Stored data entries
^^^^^^^^

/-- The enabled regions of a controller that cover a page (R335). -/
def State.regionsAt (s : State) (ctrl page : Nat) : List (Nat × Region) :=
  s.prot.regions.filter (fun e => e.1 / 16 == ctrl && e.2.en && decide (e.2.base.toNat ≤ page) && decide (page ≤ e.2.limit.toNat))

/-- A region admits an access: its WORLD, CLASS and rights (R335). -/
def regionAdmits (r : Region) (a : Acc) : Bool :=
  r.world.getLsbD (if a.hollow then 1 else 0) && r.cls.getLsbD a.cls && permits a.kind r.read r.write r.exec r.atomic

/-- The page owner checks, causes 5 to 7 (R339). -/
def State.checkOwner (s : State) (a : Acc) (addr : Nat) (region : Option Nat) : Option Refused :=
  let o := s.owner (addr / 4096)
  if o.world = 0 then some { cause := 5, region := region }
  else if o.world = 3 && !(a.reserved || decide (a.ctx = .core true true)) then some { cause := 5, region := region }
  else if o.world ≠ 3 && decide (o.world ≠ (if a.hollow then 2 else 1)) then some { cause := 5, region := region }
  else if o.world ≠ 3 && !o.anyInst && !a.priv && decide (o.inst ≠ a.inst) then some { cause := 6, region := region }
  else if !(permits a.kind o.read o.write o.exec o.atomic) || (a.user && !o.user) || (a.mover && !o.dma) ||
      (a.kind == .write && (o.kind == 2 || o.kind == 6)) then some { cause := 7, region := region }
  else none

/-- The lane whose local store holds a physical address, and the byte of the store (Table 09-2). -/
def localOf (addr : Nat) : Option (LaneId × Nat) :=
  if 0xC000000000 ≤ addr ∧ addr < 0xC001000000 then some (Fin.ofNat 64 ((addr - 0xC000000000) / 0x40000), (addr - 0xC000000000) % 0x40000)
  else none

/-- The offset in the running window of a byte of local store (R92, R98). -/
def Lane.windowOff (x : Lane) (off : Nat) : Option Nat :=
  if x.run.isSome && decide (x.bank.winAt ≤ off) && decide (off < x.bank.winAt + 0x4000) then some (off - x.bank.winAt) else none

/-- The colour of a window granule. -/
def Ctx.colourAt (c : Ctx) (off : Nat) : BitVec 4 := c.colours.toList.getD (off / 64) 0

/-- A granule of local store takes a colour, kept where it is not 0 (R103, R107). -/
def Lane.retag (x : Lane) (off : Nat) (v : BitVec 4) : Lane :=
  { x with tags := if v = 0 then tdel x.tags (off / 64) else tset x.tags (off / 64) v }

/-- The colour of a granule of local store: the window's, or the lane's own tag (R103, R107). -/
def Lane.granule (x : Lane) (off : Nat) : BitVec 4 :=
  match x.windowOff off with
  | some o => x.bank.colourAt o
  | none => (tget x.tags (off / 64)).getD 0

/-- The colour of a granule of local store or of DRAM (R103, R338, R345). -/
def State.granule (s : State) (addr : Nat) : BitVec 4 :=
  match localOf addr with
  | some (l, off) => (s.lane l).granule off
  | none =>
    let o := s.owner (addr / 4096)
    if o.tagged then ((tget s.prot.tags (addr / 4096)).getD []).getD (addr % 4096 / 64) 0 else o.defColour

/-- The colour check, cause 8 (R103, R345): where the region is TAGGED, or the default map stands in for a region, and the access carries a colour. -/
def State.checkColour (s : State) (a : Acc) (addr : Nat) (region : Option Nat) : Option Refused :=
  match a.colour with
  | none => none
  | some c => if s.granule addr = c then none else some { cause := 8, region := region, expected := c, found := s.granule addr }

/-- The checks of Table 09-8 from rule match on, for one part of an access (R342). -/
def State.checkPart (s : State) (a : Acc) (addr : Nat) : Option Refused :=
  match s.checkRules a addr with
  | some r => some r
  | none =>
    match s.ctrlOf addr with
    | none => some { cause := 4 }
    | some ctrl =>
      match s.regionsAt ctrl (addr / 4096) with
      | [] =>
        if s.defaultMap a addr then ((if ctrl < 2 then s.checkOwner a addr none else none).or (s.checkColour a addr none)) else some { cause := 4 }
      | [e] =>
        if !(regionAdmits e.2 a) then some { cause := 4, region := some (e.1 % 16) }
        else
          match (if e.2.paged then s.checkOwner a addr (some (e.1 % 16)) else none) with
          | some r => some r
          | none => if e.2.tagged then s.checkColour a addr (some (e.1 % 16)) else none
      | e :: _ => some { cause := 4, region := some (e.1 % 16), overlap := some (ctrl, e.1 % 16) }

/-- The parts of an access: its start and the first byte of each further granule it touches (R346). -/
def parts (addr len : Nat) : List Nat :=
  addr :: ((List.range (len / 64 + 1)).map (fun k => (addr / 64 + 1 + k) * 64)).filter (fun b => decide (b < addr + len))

^^^^^^^^

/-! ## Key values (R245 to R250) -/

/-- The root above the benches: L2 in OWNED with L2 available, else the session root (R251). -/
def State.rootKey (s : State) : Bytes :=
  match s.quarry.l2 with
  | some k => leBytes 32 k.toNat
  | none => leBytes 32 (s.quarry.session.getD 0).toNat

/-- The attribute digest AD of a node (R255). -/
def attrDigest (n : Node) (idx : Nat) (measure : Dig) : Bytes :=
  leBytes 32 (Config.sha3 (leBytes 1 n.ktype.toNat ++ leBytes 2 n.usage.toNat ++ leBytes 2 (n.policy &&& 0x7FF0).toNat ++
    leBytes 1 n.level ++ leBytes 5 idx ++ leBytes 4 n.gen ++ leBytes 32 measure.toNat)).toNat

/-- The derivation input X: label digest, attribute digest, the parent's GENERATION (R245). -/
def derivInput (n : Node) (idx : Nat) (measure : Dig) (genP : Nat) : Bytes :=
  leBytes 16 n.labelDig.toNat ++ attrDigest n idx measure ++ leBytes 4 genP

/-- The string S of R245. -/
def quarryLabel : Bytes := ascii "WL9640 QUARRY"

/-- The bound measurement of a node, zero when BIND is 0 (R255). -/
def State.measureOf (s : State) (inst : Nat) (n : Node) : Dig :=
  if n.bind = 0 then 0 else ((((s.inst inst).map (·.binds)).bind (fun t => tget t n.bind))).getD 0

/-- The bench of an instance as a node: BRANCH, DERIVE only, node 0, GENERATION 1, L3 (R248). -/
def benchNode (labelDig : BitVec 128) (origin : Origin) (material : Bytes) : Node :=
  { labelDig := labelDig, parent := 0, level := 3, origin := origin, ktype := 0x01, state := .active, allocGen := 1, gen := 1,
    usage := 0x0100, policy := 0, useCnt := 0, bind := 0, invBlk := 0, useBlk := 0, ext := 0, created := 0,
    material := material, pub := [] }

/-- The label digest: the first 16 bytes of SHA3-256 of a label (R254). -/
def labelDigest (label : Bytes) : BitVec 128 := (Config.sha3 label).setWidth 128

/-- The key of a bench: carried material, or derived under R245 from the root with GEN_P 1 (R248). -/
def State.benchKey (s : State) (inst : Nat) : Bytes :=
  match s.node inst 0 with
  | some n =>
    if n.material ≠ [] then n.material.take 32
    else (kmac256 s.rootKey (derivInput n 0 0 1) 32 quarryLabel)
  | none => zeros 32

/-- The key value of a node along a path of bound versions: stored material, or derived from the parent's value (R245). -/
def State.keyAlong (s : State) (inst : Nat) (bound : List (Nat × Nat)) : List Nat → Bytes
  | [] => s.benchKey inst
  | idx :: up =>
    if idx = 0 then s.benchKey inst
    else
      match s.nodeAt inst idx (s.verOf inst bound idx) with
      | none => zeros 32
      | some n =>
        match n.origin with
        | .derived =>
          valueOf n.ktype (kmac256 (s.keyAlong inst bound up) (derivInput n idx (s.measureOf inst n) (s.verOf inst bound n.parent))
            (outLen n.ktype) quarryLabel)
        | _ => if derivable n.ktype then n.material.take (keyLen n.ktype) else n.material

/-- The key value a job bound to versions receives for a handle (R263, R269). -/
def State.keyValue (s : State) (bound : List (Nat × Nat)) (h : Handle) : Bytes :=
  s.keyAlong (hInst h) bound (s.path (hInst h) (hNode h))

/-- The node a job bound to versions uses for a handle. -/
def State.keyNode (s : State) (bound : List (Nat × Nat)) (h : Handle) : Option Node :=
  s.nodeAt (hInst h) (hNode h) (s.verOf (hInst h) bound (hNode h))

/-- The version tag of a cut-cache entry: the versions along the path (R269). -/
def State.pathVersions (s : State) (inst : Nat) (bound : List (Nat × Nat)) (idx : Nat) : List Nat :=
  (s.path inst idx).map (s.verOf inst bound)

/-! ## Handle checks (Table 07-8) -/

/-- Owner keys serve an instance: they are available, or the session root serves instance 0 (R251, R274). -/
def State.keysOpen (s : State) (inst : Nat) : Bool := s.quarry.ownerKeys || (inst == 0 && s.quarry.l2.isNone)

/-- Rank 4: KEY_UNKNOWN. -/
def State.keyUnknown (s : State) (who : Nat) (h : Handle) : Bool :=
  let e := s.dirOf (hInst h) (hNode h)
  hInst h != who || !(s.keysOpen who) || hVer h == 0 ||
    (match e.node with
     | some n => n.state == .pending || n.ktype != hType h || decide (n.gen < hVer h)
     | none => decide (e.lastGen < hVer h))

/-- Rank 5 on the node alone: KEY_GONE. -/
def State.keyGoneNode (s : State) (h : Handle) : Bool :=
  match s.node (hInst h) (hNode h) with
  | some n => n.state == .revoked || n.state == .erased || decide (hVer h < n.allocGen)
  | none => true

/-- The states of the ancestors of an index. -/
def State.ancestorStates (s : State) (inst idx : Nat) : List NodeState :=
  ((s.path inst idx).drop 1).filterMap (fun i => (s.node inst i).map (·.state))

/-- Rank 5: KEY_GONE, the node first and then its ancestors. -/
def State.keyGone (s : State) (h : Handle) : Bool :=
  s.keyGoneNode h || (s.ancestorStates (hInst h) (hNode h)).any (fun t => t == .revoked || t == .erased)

^^^^^^^^

**WORK REQUIRED**
What must be returned is only the number of lines in the records that hold the word "erased".

**EXERCISE RESPONSE**
2